• The task: Beneath this instruction is a listing; print exactly the lines in it starting at the line that contains "State.poke_cfg, State.poke_ppu, State.poke_mem]" and going through the line that contains "theorem wf_cellsOf (bytes".

• Extracted data:
-- ==== Sys2Proof/Word.lean ====
section
/-! DEFINITION. The two word types of the machine (00_scope.md R5, R7): the 8-bit byte and the 16-bit word. -/

namespace Sys2Proof

/-- The addressable unit and the width of every general register (R5). -/
abbrev Byte := BitVec 8

/-- An address, a register pair, the stack pointer or the program counter (R5). -/
abbrev Word := BitVec 16

end Sys2Proof
end

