-- ==== Sys2Proof/Machine/Defaults.lean ====
section
/-! DEFINITION. The default values of the parameters of 00_scope.md R6 (Log 5). The default of `COST` stands in
the instruction meanings, as the `cost <- n` of each rule (R570). -/

namespace Sys2Proof

/-- Default `LCDC_BITS` (R404, D24): bit 7 display-on down to bit 0 background-on. -/
def LcdcBits.default : LcdcBits where
  displayOn := 7
  windowMapSelect := 6
  windowOn := 5
  tileDataSelect := 4
  tileMapSelect := 3
  spriteSize := 2
  spritesOn := 1
  backgroundOn := 0

/-- Default `SHADE` (R420, D28): `[255, 192, 96, 0]`. -/
def Shades.default : Shades where
  code0 := 255
  code1 := 192
  code2 := 96
  code3 := 0

/-- The defaults of R6. -/
def Params.default : Params where
  costs := []
  tickScale := 4
  unmapped := []
  lcdcBits := LcdcBits.default
  shade := Shades.default
  ccfMode := .toggle
  historyDepth := 10

end Sys2Proof
end

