/-! ## `setReg16` -/

@[simp] theorem State.setReg16_flags (s : State) (r : Reg16) (v : Word) : (s.setReg16 r v).flags = s.flags :=
  by rcases r with p | _ <;> first | rfl | (cases p <;> rfl)
@[simp] theorem State.setReg16_pc (s : State) (r : Reg16) (v : Word) : (s.setReg16 r v).pc = s.pc :=
  by rcases r with p | _ <;> first | rfl | (cases p <;> rfl)
@[simp] theorem State.setReg16_interruptsEnabled (s : State) (r : Reg16) (v : Word) : (s.setReg16 r v).interruptsEnabled = s.interruptsEnabled :=
  by rcases r with p | _ <;> first | rfl | (cases p <;> rfl)
@[simp] theorem State.setReg16_running (s : State) (r : Reg16) (v : Word) : (s.setReg16 r v).running = s.running :=
  by rcases r with p | _ <;> first | rfl | (cases p <;> rfl)
@[simp] theorem State.setReg16_bootOverlay (s : State) (r : Reg16) (v : Word) : (s.setReg16 r v).bootOverlay = s.bootOverlay :=
  by rcases r with p | _ <;> first | rfl | (cases p <;> rfl)
@[simp] theorem State.setReg16_bootRom (s : State) (r : Reg16) (v : Word) : (s.setReg16 r v).bootRom = s.bootRom :=
  by rcases r with p | _ <;> first | rfl | (cases p <;> rfl)
@[simp] theorem State.setReg16_mem (s : State) (r : Reg16) (v : Word) : (s.setReg16 r v).mem = s.mem :=
  by rcases r with p | _ <;> first | rfl | (cases p <;> rfl)
@[simp] theorem State.setReg16_ppu (s : State) (r : Reg16) (v : Word) : (s.setReg16 r v).ppu = s.ppu :=
  by rcases r with p | _ <;> first | rfl | (cases p <;> rfl)
@[simp] theorem State.setReg16_history (s : State) (r : Reg16) (v : Word) : (s.setReg16 r v).history = s.history :=
  by rcases r with p | _ <;> first | rfl | (cases p <;> rfl)
@[simp] theorem State.setReg16_clock (s : State) (r : Reg16) (v : Word) : (s.setReg16 r v).clock = s.clock :=
  by rcases r with p | _ <;> first | rfl | (cases p <;> rfl)
@[simp] theorem State.setReg16_log (s : State) (r : Reg16) (v : Word) : (s.setReg16 r v).log = s.log :=
  by rcases r with p | _ <;> first | rfl | (cases p <;> rfl)
@[simp] theorem State.setReg16_presents (s : State) (r : Reg16) (v : Word) : (s.setReg16 r v).presents = s.presents :=
  by rcases r with p | _ <;> first | rfl | (cases p <;> rfl)
@[simp] theorem State.setReg16_cfg (s : State) (r : Reg16) (v : Word) : (s.setReg16 r v).cfg = s.cfg :=
  by rcases r with p | _ <;> first | rfl | (cases p <;> rfl)
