-- ==== Sys2Proof/Laws/Memory.lean ====
section
/-! SUPPORT. The laws of memory: a read after a write, and the canonical form, which every memory operation keeps. -/

namespace Sys2Proof.Machine

/-! ## Reading after writing -/

theorem Memory.read_cons (m : Memory) (a b : Nat) (v : Byte) (h : ∀ c ∈ m, a < c.1) :
    (Memory.cons a v m).read b = if b = a then v else m.read b := by
  have none : ∀ l : Memory, (∀ c ∈ l, a < c.1) → l.read a = unlistedByte := by
    intro l
    induction l with
    | nil => intro _; rfl
    | cons c l ih =>
      intro hl
      have hc := hl c (by simp)
      have : c.1 ≠ a := by omega
      simp only [Memory.read, this, if_false]
      exact ih fun d hd => hl d (by simp [hd])
  unfold Memory.cons
  split
  · rename_i hv
    split
    · rename_i hb; subst hb; rw [none m h, hv]
    · rfl
  · simp only [Memory.read]
    by_cases hb : a = b
    · subst hb; simp
    · have : b ≠ a := fun e => hb e.symm
      simp [hb, this]

/-- The canonical form of the tail, and the addresses of the tail lie above the head's. -/
theorem Memory.wf_tail {c : Host.Cell} {m : Memory} (h : Memory.wf (c :: m)) :
    Memory.wf m ∧ (∀ d ∈ m, c.1 < d.1) ∧ c.2 ≠ unlistedByte := by
  obtain ⟨hp, hv⟩ := h
  rw [List.pairwise_cons] at hp
  exact ⟨⟨hp.2, fun d hd => hv d (by simp [hd])⟩, hp.1, hv c (by simp)⟩

theorem Memory.wf_nil : Memory.wf [] := ⟨List.Pairwise.nil, by simp⟩

/-- A cell in front of a canonical memory whose addresses all lie above it. -/
theorem Memory.wf_cons {m : Memory} {a : Nat} (v : Byte) (h : m.wf) (ha : ∀ c ∈ m, a < c.1) :
    (Memory.cons a v m).wf := by
  unfold Memory.cons
  split
  · exact h
  · rename_i hv
    refine ⟨List.pairwise_cons.2 ⟨ha, h.1⟩, ?_⟩
    intro c hc
    rcases List.mem_cons.1 hc with rfl | hc
    · exact hv
    · exact h.2 c hc

theorem Memory.mem_cons {m : Memory} {a : Nat} {v : Byte} {c : Host.Cell} (h : c ∈ Memory.cons a v m) :
    c = (a, v) ∨ c ∈ m := by
  unfold Memory.cons at h
  split at h
  · exact .inr h
  · exact List.mem_cons.1 h

/-- A cell of a memory after a write is the written one or an old one. -/
theorem Memory.mem_write {m : Memory} {a : Nat} {v : Byte} {c : Host.Cell} (h : c ∈ m.write a v) :
    c = (a, v) ∨ c ∈ m := by
  induction m with
  | nil => exact Memory.mem_cons h
  | cons d m ih =>
    simp only [Memory.write] at h
    split at h
    · exact Memory.mem_cons h
    · split at h
      · rcases Memory.mem_cons h with rfl | h
        · exact .inl rfl
        · exact .inr (by simp [h])
      · rcases List.mem_cons.1 h with rfl | h
        · exact .inr (by simp)
        · rcases ih h with rfl | h
          · exact .inl rfl
          · exact .inr (by simp [h])

/-- A write keeps the canonical form. -/
theorem Memory.wf_write {m : Memory} (a : Nat) (v : Byte) (h : m.wf) : (m.write a v).wf := by
  induction m with
  | nil => exact Memory.wf_cons v Memory.wf_nil (by simp)
  | cons d m ih =>
    obtain ⟨ht, hlt, hd⟩ := Memory.wf_tail h
    simp only [Memory.write]
    split
    · rename_i hlt'
      refine Memory.wf_cons v h fun c hc => ?_
      rcases List.mem_cons.1 hc with rfl | hc
      · exact hlt'
      · exact Nat.lt_trans hlt' (hlt c hc)
    · split
      · rename_i heq
        exact Memory.wf_cons v ht fun c hc => heq ▸ hlt c hc
      · have hlt' : d.1 < a := by omega
        refine ⟨List.pairwise_cons.2 ⟨?_, (ih ht).1⟩, ?_⟩
        · intro c hc
          rcases Memory.mem_write hc with rfl | hc
          · exact hlt'
          · exact hlt c hc
        · intro c hc
          rcases List.mem_cons.1 hc with rfl | hc
          · exact hd
          · exact (ih ht).2 c hc

/-- A read after a write, at the same address and at another one. -/
theorem Memory.read_write {m : Memory} (a b : Nat) (v : Byte) (h : m.wf) :
    (m.write a v).read b = if b = a then v else m.read b := by
  induction m with
  | nil => exact Memory.read_cons [] a b v (by simp)
  | cons d m ih =>
    obtain ⟨ht, hlt, _⟩ := Memory.wf_tail h
    simp only [Memory.write]
    split
    · rename_i hlt'
      refine Memory.read_cons _ a b v fun c hc => ?_
      rcases List.mem_cons.1 hc with rfl | hc
      · exact hlt'
      · exact Nat.lt_trans hlt' (hlt c hc)
    · split
      · rename_i heq
        rw [Memory.read_cons m a b v fun c hc => heq ▸ hlt c hc]
        split
        · rfl
        · have : d.1 ≠ b := by omega
          simp [Memory.read, this]
      · simp only [Memory.read]
        rw [ih ht]
        by_cases hb : d.1 = b
        · have : b ≠ a := by omega
          simp [hb, this]
        · simp [hb]

/-- A read at another address than the written one, canonical or not. -/
theorem Memory.read_write_ne (m : Memory) {a b : Nat} (v : Byte) (h : b ≠ a) : (m.write a v).read b = m.read b := by
  have cons (l : Memory) : (Memory.cons a v l).read b = l.read b := by
    unfold Memory.cons
    split
    · rfl
    · simp [Memory.read, Ne.symm h]
  induction m with
  | nil => exact cons []
  | cons d m ih =>
    simp only [Memory.write]
    split
    · exact cons _
    · split
      · rename_i heq
        rw [cons]
        simp [Memory.read, ← heq, Ne.symm h]
      · simp only [Memory.read, ih]

/-- An address without an entry. -/
theorem Memory.read_unlisted {m : Memory} {b : Nat} (h : ∀ c ∈ m, c.1 ≠ b) : m.read b = unlistedByte := by
  induction m with
  | nil => rfl
  | cons c m ih =>
    have : c.1 ≠ b := h c (by simp)
    simp only [Memory.read, this, if_false]
    exact ih fun d hd => h d (by simp [hd])

/-! ## The bus -/

/-- A store below 0x8000 is dropped (R72). -/
@[simp] theorem State.poke_rom {s : State} {a : Word} (v : Byte) (h : a.toNat < 0x8000) : s.poke a v = s := by
  simp [State.poke, h]

/-- The addresses of the PPU's registers lie in the I/O window (R74). -/
theorem ppuRegister_bound {a : Nat} (h : ppuRegister a = true) : 0xFF40 ≤ a ∧ a ≤ 0xFF47 := by
  simp only [ppuRegister, Bool.or_eq_true, beq_iff_eq] at h
  omega

/-- The memory after a store. -/
theorem State.poke_mem (s : State) (a : Word) (v : Byte) :
    (s.poke a v).mem = if a.toNat < 0x8000 ∨ ppuRegister a.toNat = true then s.mem else s.mem.write a.toNat v := by
  unfold State.poke
  by_cases h : a.toNat < 0x8000 <;> by_cases p : ppuRegister a.toNat = true <;> simp [h, p]

/-- The PPU after a store. -/
theorem State.poke_ppu (s : State) (a : Word) (v : Byte) :
    (s.poke a v).ppu = if ppuRegister a.toNat = true then s.ppu.writeReg s.cfg.lcdcBits a.toNat v else s.ppu := by
  unfold State.poke
  by_cases h : a.toNat < 0x8000 <;> by_cases p : ppuRegister a.toNat = true <;> simp [h, p]
  have := ppuRegister_bound p
  omega

/-- Every store keeps the memory's canonical form. -/
theorem State.poke_mem_wf {s : State} (a : Word) (v : Byte) (h : s.mem.wf) : (s.poke a v).mem.wf := by
  rw [State.poke_mem]
  split
  · exact h
  · exact Memory.wf_write _ _ h

/-- A write of one PPU register does not change what the others read. -/
theorem Ppu.readReg_writeReg_ne (p : LcdcBits) (u : Ppu) {a b : Nat} (v : Byte) (ha : ppuRegister a = true)
    (hb : ppuRegister b = true) (h : b ≠ a) : (u.writeReg p a v).readReg p b = u.readReg p b := by
  simp only [ppuRegister, Bool.or_eq_true, beq_iff_eq] at ha hb
  rcases ha with (((rfl | rfl) | rfl) | rfl) | rfl <;> rcases hb with (((rfl | rfl) | rfl) | rfl) | rfl <;>
    first | exact absurd rfl h | rfl

/-- A store leaves every other address as it was. -/
theorem State.peek_poke_ne (s : State) {a b : Word} (v : Byte) (h : b ≠ a) : (s.poke a v).peek b = s.peek b := by
  have hn : b.toNat ≠ a.toNat := fun e => h (BitVec.eq_of_toNat_eq e)
  simp only [State.peek, State.poke_bootOverlay, State.poke_bootRom, State.poke_cfg, State.poke_ppu, State.poke_mem]
  by_cases p : ppuRegister a.toNat = true <;> by_cases q : ppuRegister b.toNat = true <;> simp only [p, q, if_true]
  · rw [Ppu.readReg_writeReg_ne _ _ _ p q hn]
  · simp
  · simp
  · by_cases l : a.toNat < 0x8000
    · simp [l]
    · simp [l, Memory.read_write_ne _ _ hn]

/-! ## The canonical form of the other memory operations -/

theorem wf_cellsOf (bytes : List Byte) (n : Nat) :
    Memory.wf (((bytes.zipIdx n).filter (fun c => c.1 != unlistedByte)).map (fun c => (c.2, c.1))) ∧
      ∀ c ∈ ((bytes.zipIdx n).filter (fun c => c.1 != unlistedByte)).map (fun c => (c.2, c.1)), n ≤ c.1 := by
  induction bytes generalizing n with
  | nil => exact ⟨Memory.wf_nil, by simp⟩
  | cons v bytes ih =>
    obtain ⟨hw, hle⟩ := ih (n + 1)
    rw [List.zipIdx_cons, List.filter_cons]
    split
    · rename_i hv
      rw [List.map_cons]
      constructor
      · refine ⟨List.pairwise_cons.2 ⟨fun c hc => hle c hc, hw.1⟩, ?_⟩
        intro c hc
        rcases List.mem_cons.1 hc with rfl | hc
        · simpa using hv
        · exact hw.2 c hc
      · intro c hc
        rcases List.mem_cons.1 hc with rfl | hc
        · exact Nat.le_refl n
        · exact Nat.le_of_succ_le (hle c hc)
    · exact ⟨hw, fun c hc => Nat.le_of_succ_le (hle c hc)⟩

theorem read_cells (bytes : List Byte) (n a : Nat) :
    Memory.read (((bytes.zipIdx n).filter (fun c => c.1 != unlistedByte)).map (fun c => (c.2, c.1))) a =
      if n ≤ a then (bytes[a - n]?).getD unlistedByte else unlistedByte := by
  induction bytes generalizing n with
  | nil => simp [Memory.read]
  | cons v bytes ih =>
    have tail (h : n ≠ a) :
        (if n + 1 ≤ a then (bytes[a - (n + 1)]?).getD unlistedByte else unlistedByte) =
          if n ≤ a then ((v :: bytes)[a - n]?).getD unlistedByte else unlistedByte := by
      by_cases hn : n + 1 ≤ a
      · have e : a - n = a - (n + 1) + 1 := by omega
        simp [hn, Nat.le_of_succ_le hn, e]
      · simp [hn, show ¬ n ≤ a by omega]
    rw [List.zipIdx_cons, List.filter_cons]
    by_cases h : n = a
    · subst h
      split
      · simp [Memory.read]
      · rename_i hv
        simp_all
    · split <;> simp only [List.map_cons, Memory.read, h, if_false, ih, tail h]

/-- A loaded byte sequence reads back byte by byte, and as nothing above it. -/
theorem read_cellsOf (bytes : List Byte) (a : Nat) : (cellsOf bytes).read a = (bytes[a]?).getD unlistedByte := by
  simpa [cellsOf] using read_cells bytes 0 a

/-- Planting a byte for the next fetch keeps both memories canonical. -/
theorem plantByte_wf {s : State} (a : Word) (v : Byte) (hm : s.mem.wf) (hb : s.bootRom.wf) :
    (plantByte s a v).mem.wf ∧ (plantByte s a v).bootRom.wf := by
  unfold plantByte
  split
  · exact ⟨hm, Memory.wf_write _ _ hb⟩
  · split
    · exact ⟨hm, hb⟩
    · exact ⟨Memory.wf_write _ _ hm, hb⟩

/-- The memories after reset are canonical. -/
theorem reset_mem_wf : State.reset.mem.wf ∧ State.reset.bootRom.wf := ⟨Memory.wf_nil, Memory.wf_nil⟩

end Sys2Proof.Machine
end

• Answer space:
  simp only [State.peek, State.poke_bootOverlay, State.poke_bootRom, State.poke_cfg, State.poke_ppu, State.poke_mem]
  by_cases p : ppuRegister a.toNat = true <;> by_cases q : ppuRegister b.toNat = true <;> simp only [p, q, if_true]
  · rw [Ppu.readReg_writeReg_ne _ _ _ p q hn]
  · simp
  · simp
  · by_cases l : a.toNat < 0x8000
    · simp [l]
    · simp [l, Memory.read_write_ne _ _ hn]

/-! ## The canonical form of the other memory operations -/

theorem wf_cellsOf (bytes : List Byte) (n : Nat) :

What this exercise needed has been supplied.